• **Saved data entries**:
Segment Open
/-- K_M and K_JR unwrapped from the one entry that carries the device's serial (R483). -/
def unwrapKeys (s : State) (data : List Byte) : Option (BitVec 128 × BitVec 128) :=
  match (keyEntries data).filter fun e => decide (e.take 8 = s.otp.serial) with
  | [e] =>
    let z := Config.ecdhX (privateKey s.otp.secret labelKA) (sliceBytes e 8 64)
    let short := (toBE 32 (Config.sha256 z).toNat).take 16
    let kek := kdf (BitVec.ofNat 128 (beBytes short)) labelKT s.otp.serial
    (Config.kwUnwrap kek (sliceBytes e 72 40)).map fun k => (BitVec.ofNat 128 (beField k 0 16), BitVec.ofNat 128 (beField k 16 16))
  | _ => none

/-! ## The validation pass (R96) -/

/-- The band of a cluster's streams, kHz (Table 4-1): what the windows of its own transceivers reach. -/
def bandOk (cluster f : Nat) : Bool :=
  if cluster < 2 then decide (150000 ≤ f) && decide (f ≤ 960000) else decide (2400000 ≤ f) && decide (f ≤ 2483500)

/-- The checks of a record's own chapter: the fields it writes at the values it gives them (`o`), every other field at the value it
will hold at commit (`v`) (R96). -/
def valuesOk (s : State) (ws : List (Nat × Nat)) (r : ConfigRecord) : Bool :=
  let own := (recordWrites r).reverse ++ ws
  let o := atCommit s own
  let v := atCommit s ws
  let n := recordIndex r
  let w := recordWords r
  let k := w.headD 0
  match r.type with
  | 0x0100 =>
    let f := o (R.SYNTH_FREQ_FREQ n)
    (w.drop 9).all (fun x => decide (x = 0)) &&
      (!commitBit s ws (R.TRX_CTRL_ENABLE n) ||
        (if n < 8 then decide (156400 ≤ f) && decide (f ≤ 953600) else decide (2412800 ≤ f) && decide (f ≤ 2470700)))
  | 0x0101 => w.all fun x => decide (natBits x 0 7 ≤ if n < 8 then 63 else 64)
  | 0x0110 => jesdRecordOk s own
  | 0x0111 =>
    !(natBit (v R.JESD_RXCH_A) n || natBit (v R.JESD_TXCH_TX) n) || bandOk (n / 4) (o (R.XS_RF_FREQ n))
  | 0x0122 =>
    let slope := (signedOf 16 (o R.OSC_CFG_SLOPE)).natAbs
    decide (v R.OSC_CFG_MODE ≠ 1) || (decide (625 ≤ slope) && decide (slope ≤ 10000))
  | 0x0210 => decide (o R.IMAP_THR_T1 < o R.IMAP_THR_T2) && decide (o R.IMAP_THR_T2 < o R.IMAP_THR_T4) &&
      decide (o R.IMAP_THR_T4 < o R.IMAP_THR_T6)
  | 0x0300 => decide ((v R.ASN_INIT_HI_ASN * 2 ^ 32 + v R.ASN_INIT_LO_ASN) % commitSf s own = 0)
  | 0x0301 => beaconRecordOk s own ws
  | 0x0302 => decide (natBits k 0 7 ≤ 64)
  | 0x0311 =>
    let lo := o R.TRACK_WIN_W_MIN
    let hi := o R.TRACK_WIN_W_MAX
    decide (20 ≤ lo) && decide (lo ≤ hi) && decide (hi + 200 ≤ 2 * v R.PSM_TIMING_T_POLL) &&
      decide (o R.TRACK_CFG_SLOT < commitSf s ws) && !modeExcluded (v R.TRACK_CFG_PATH) (o R.TRACK_CFG_MODE)
  | 0x0401 => groupRecordOk s own k
  | 0x0402 => infraRecordOk s own k (w.drop 1)
  | 0x0501 => w.all (crimOk s ws (recordPath r))
  | 0x0502 => bucketRecordOk s own n k
  | 0x0601 => decide (k ≤ 0x1F)
  | 0x0700 => !(commitBit s own (R.ETH_CTRL_PREEMPT n) && !natBit (o (R.ETH_CTRL_EXPRESS n)) 0)
  | 0x0701 => decide (o R.BR_CFG_PORTSEL = 0) || ethPresent s.part 1
  | 0x0800 => decide (o R.TB_CTRL_STEP_MAX ≤ v R.PSM_SLOT_SLOT_LEN * 125)
  | 0x0801 =>
    decide (k ≤ 3) &&
      (!commitBit s own (R.TSO_CTRL_EN k) ||
        (decide (8 ≤ o (R.TSO_WIDTH_WIDTH k)) &&
          (!commitBit s own (R.TSO_CTRL_MODE k) ||
            (decide (16 ≤ o (R.TSO_PER_PER k)) && decide (o (R.TSO_WIDTH_WIDTH k) < o (R.TSO_PER_PER k))))))
  | 0x0802 => decide (k ≤ 1)
  | 0x0900 =>
    let p := o R.SEC_ST_PERIOD
    !(commitBit s own R.SEC_CFG_APPROVED && decide (p = 0)) && (decide (p = 0) || decide (60 ≤ p))
  | 0x0901 => decide (1 ≤ k) && decide (k ≤ 8) && (unwrapKeys s r.data).isSome
  | 0x0C00 => decide (85 ≤ o R.PWR_CFG21_WARN) && decide (v R.PWR_CFG21_WARN + 5 ≤ o R.PWR_CFG21_CRIT)
  | 0x0D00 => decide (10 ≤ o R.WDOG_CFG_TIMEOUT) && !(commitBit s own R.WDOG_CFG_EN && decide (o R.WDOG_CFG_LIMIT = 0))
  | _ => true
Segment Closed
• **What you should do**: The expected answer is an exact copy of the lines above, beginning at the line with "let slope := (signedOf" and ending at the line with "groupRecordOk s own k", with both ends in.

• **Solution to this exercise**:
    let slope := (signedOf 16 (o R.OSC_CFG_SLOPE)).natAbs
    decide (v R.OSC_CFG_MODE ≠ 1) || (decide (625 ≤ slope) && decide (slope ≤ 10000))
  | 0x0210 => decide (o R.IMAP_THR_T1 < o R.IMAP_THR_T2) && decide (o R.IMAP_THR_T2 < o R.IMAP_THR_T4) &&
      decide (o R.IMAP_THR_T4 < o R.IMAP_THR_T6)
  | 0x0300 => decide ((v R.ASN_INIT_HI_ASN * 2 ^ 32 + v R.ASN_INIT_LO_ASN) % commitSf s own = 0)
  | 0x0301 => beaconRecordOk s own ws
  | 0x0302 => decide (natBits k 0 7 ≤ 64)
  | 0x0311 =>
    let lo := o R.TRACK_WIN_W_MIN
    let hi := o R.TRACK_WIN_W_MAX
    decide (20 ≤ lo) && decide (lo ≤ hi) && decide (hi + 200 ≤ 2 * v R.PSM_TIMING_T_POLL) &&
      decide (o R.TRACK_CFG_SLOT < commitSf s ws) && !modeExcluded (v R.TRACK_CFG_PATH) (o R.TRACK_CFG_MODE)
  | 0x0401 => groupRecordOk s own k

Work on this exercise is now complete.